___ Material for this task
theorem witness_complete :
    ∃ (w : Who) (n : Nat) (v : Word) (s : State),
    s.Wf ∧
    n < 8 ∧
    Writes w (.HIC_COMPLETE n) v s ∧
    let i := v.toNat % 4096
    (isSourceId s i && hicActiveOn s n i && (w.trusted || !s.fbit (.HIC_SRC i) F.HIC_SRC.WORLD)) = true :=
  ⟨pf0, 0, 4, (live [(.HIC_THRESH 0, F.HIC_THRESH.THRESHOLD, 0), (.HIC_THRESH 0, F.HIC_THRESH.THRESHOLD_T, 0), (.OVS_HC_STATUS 0, F.OVS_HC_STATUS.ARMED_N, 1), (.OVS_HC_STATUS 0, F.OVS_HC_STATUS.ARMED_T, 1), (.HIC_SRC 4, F.HIC_SRC.ACTIVE, 1)]), State.Wf.of_check (by decide +kernel), (by decide +kernel), (by constructor <;> decide +kernel), (by decide +kernel)⟩

theorem witness_complete_error :
    ∃ (w : Who) (n : Nat) (v : Word) (s : State),
    s.Wf ∧
    n < 8 ∧
    Writes w (.HIC_COMPLETE n) v s ∧
    let i := v.toNat % 4096
    (isSourceId s i && hicActiveOn s n i && (w.trusted || !s.fbit (.HIC_SRC i) F.HIC_SRC.WORLD)) = false :=
  ⟨pf0, 0, 4, (live []), State.Wf.of_check (by decide +kernel), (by decide +kernel), (by constructor <;> decide +kernel), (by decide +kernel)⟩

theorem witness_hicPost :
    ∃ (w : Who) (v : Word) (s : State),
    s.Wf ∧
    Writes w .HIC_POST v s ∧
    let i := v.toNat % 4096
    (isSoftId i && (w.windowT || !s.fbit (.HIC_SRC i) F.HIC_SRC.WORLD)) = true :=
  ⟨pf0, 3072, (live []), State.Wf.of_check (by decide +kernel), (by constructor <;> decide +kernel), (by decide +kernel)⟩

theorem witness_hicPost_none :
    ∃ (w : Who) (v : Word) (s : State),
    s.Wf ∧
    Writes w .HIC_POST v s ∧
    let i := v.toNat % 4096
    (isSoftId i && (w.windowT || !s.fbit (.HIC_SRC i) F.HIC_SRC.WORLD)) = false :=
  ⟨pf0, 4, (live []), State.Wf.of_check (by decide +kernel), (by constructor <;> decide +kernel), (by decide +kernel)⟩

theorem witness_hicClear :
    ∃ (w : Who) (k : Nat) (v : Word) (s : State),
    s.Wf ∧
    0 < k ∧
    k < 4095 ∧
    Writes w (.HIC_SRC k) (v ||| 2 ^ 56) s ∧
    isSourceId s k = true ∧
    ((s.fbit (.HIC_SRC k) F.HIC_SRC.WORLD = true → s.isTrusted w = true)) :=
  ⟨pf0, 4, 0, (live []), State.Wf.of_check (by decide +kernel), (by decide +kernel), (by decide +kernel), (by constructor <;> decide +kernel), (by decide +kernel), (fun h => absurd h (by decide +kernel))⟩

theorem witness_moderation :
    ∃ (k t0 : Nat) (s : State),
    s.Wf ∧
    s.boot.phase ≠ .held ∧
    k < 4096 ∧
    (s.src k).claimed = some t0 ∧
    t0 + s.fget (.HIC_SRC k) F.HIC_SRC.MIN_US * 200 ≤ s.tick :=
  ⟨4, 0, ((live []).setSrc 4 { ((live []).src 4) with claimed := some 0 }), State.Wf.of_check (by decide +kernel), (by decide +kernel), (by decide +kernel), (by decide +kernel), (by decide +kernel)⟩

theorem witness_moderation_early :
    ∃ (k t0 : Nat) (s : State),
    s.Wf ∧
    s.boot.phase ≠ .held ∧
    k < 4096 ∧
    (s.src k).claimed = some t0 ∧
    s.tick < t0 + s.fget (.HIC_SRC k) F.HIC_SRC.MIN_US * 200 :=
  ⟨4, 0, (((live [(.HIC_SRC 4, F.HIC_SRC.MIN_US, 5)]).setSrc 4 { ((live []).src 4) with claimed := some 0 })), State.Wf.of_check (by decide +kernel), (by decide +kernel), (by decide +kernel), (by decide +kernel), (by decide +kernel)⟩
______
→ **What you have to do**: Your answer must be the complete data, repeated word for word.

→ **Exercise result**:
theorem witness_complete :
    ∃ (w : Who) (n : Nat) (v : Word) (s : State),
    s.Wf ∧
    n < 8 ∧
    Writes w (.HIC_COMPLETE n) v s ∧
    let i := v.toNat % 4096
    (isSourceId s i && hicActiveOn s n i && (w.trusted || !s.fbit (.HIC_SRC i) F.HIC_SRC.WORLD)) = true :=
  ⟨pf0, 0, 4, (live [(.HIC_THRESH 0, F.HIC_THRESH.THRESHOLD, 0), (.HIC_THRESH 0, F.HIC_THRESH.THRESHOLD_T, 0), (.OVS_HC_STATUS 0, F.OVS_HC_STATUS.ARMED_N, 1), (.OVS_HC_STATUS 0, F.OVS_HC_STATUS.ARMED_T, 1), (.HIC_SRC 4, F.HIC_SRC.ACTIVE, 1)]), State.Wf.of_check (by decide +kernel), (by decide +kernel), (by constructor <;> decide +kernel), (by decide +kernel)⟩

theorem witness_complete_error :
    ∃ (w : Who) (n : Nat) (v : Word) (s : State),
    s.Wf ∧
    n < 8 ∧
    Writes w (.HIC_COMPLETE n) v s ∧
    let i := v.toNat % 4096
    (isSourceId s i && hicActiveOn s n i && (w.trusted || !s.fbit (.HIC_SRC i) F.HIC_SRC.WORLD)) = false :=
  ⟨pf0, 0, 4, (live []), State.Wf.of_check (by decide +kernel), (by decide +kernel), (by constructor <;> decide +kernel), (by decide +kernel)⟩

theorem witness_hicPost :
    ∃ (w : Who) (v : Word) (s : State),
    s.Wf ∧
    Writes w .HIC_POST v s ∧
    let i := v.toNat % 4096
    (isSoftId i && (w.windowT || !s.fbit (.HIC_SRC i) F.HIC_SRC.WORLD)) = true :=
  ⟨pf0, 3072, (live []), State.Wf.of_check (by decide +kernel), (by constructor <;> decide +kernel), (by decide +kernel)⟩

theorem witness_hicPost_none :
    ∃ (w : Who) (v : Word) (s : State),
    s.Wf ∧
    Writes w .HIC_POST v s ∧
    let i := v.toNat % 4096
    (isSoftId i && (w.windowT || !s.fbit (.HIC_SRC i) F.HIC_SRC.WORLD)) = false :=
  ⟨pf0, 4, (live []), State.Wf.of_check (by decide +kernel), (by constructor <;> decide +kernel), (by decide +kernel)⟩

theorem witness_hicClear :
    ∃ (w : Who) (k : Nat) (v : Word) (s : State),
    s.Wf ∧
    0 < k ∧
    k < 4095 ∧
    Writes w (.HIC_SRC k) (v ||| 2 ^ 56) s ∧
    isSourceId s k = true ∧
    ((s.fbit (.HIC_SRC k) F.HIC_SRC.WORLD = true → s.isTrusted w = true)) :=
  ⟨pf0, 4, 0, (live []), State.Wf.of_check (by decide +kernel), (by decide +kernel), (by decide +kernel), (by constructor <;> decide +kernel), (by decide +kernel), (fun h => absurd h (by decide +kernel))⟩

theorem witness_moderation :
    ∃ (k t0 : Nat) (s : State),
    s.Wf ∧
    s.boot.phase ≠ .held ∧
    k < 4096 ∧
    (s.src k).claimed = some t0 ∧
    t0 + s.fget (.HIC_SRC k) F.HIC_SRC.MIN_US * 200 ≤ s.tick :=
  ⟨4, 0, ((live []).setSrc 4 { ((live []).src 4) with claimed := some 0 }), State.Wf.of_check (by decide +kernel), (by decide +kernel), (by decide +kernel), (by decide +kernel), (by decide +kernel)⟩

theorem witness_moderation_early :
    ∃ (k t0 : Nat) (s : State),
    s.Wf ∧
    s.boot.phase ≠ .held ∧
    k < 4096 ∧
    (s.src k).claimed = some t0 ∧
    s.tick < t0 + s.fget (.HIC_SRC k) F.HIC_SRC.MIN_US * 200 :=
  ⟨4, 0, (((live [(.HIC_SRC 4, F.HIC_SRC.MIN_US, 5)]).setSrc 4 { ((live []).src 4) with claimed := some 0 })), State.Wf.of_check (by decide +kernel), (by decide +kernel), (by decide +kernel), (by decide +kernel), (by decide +kernel)⟩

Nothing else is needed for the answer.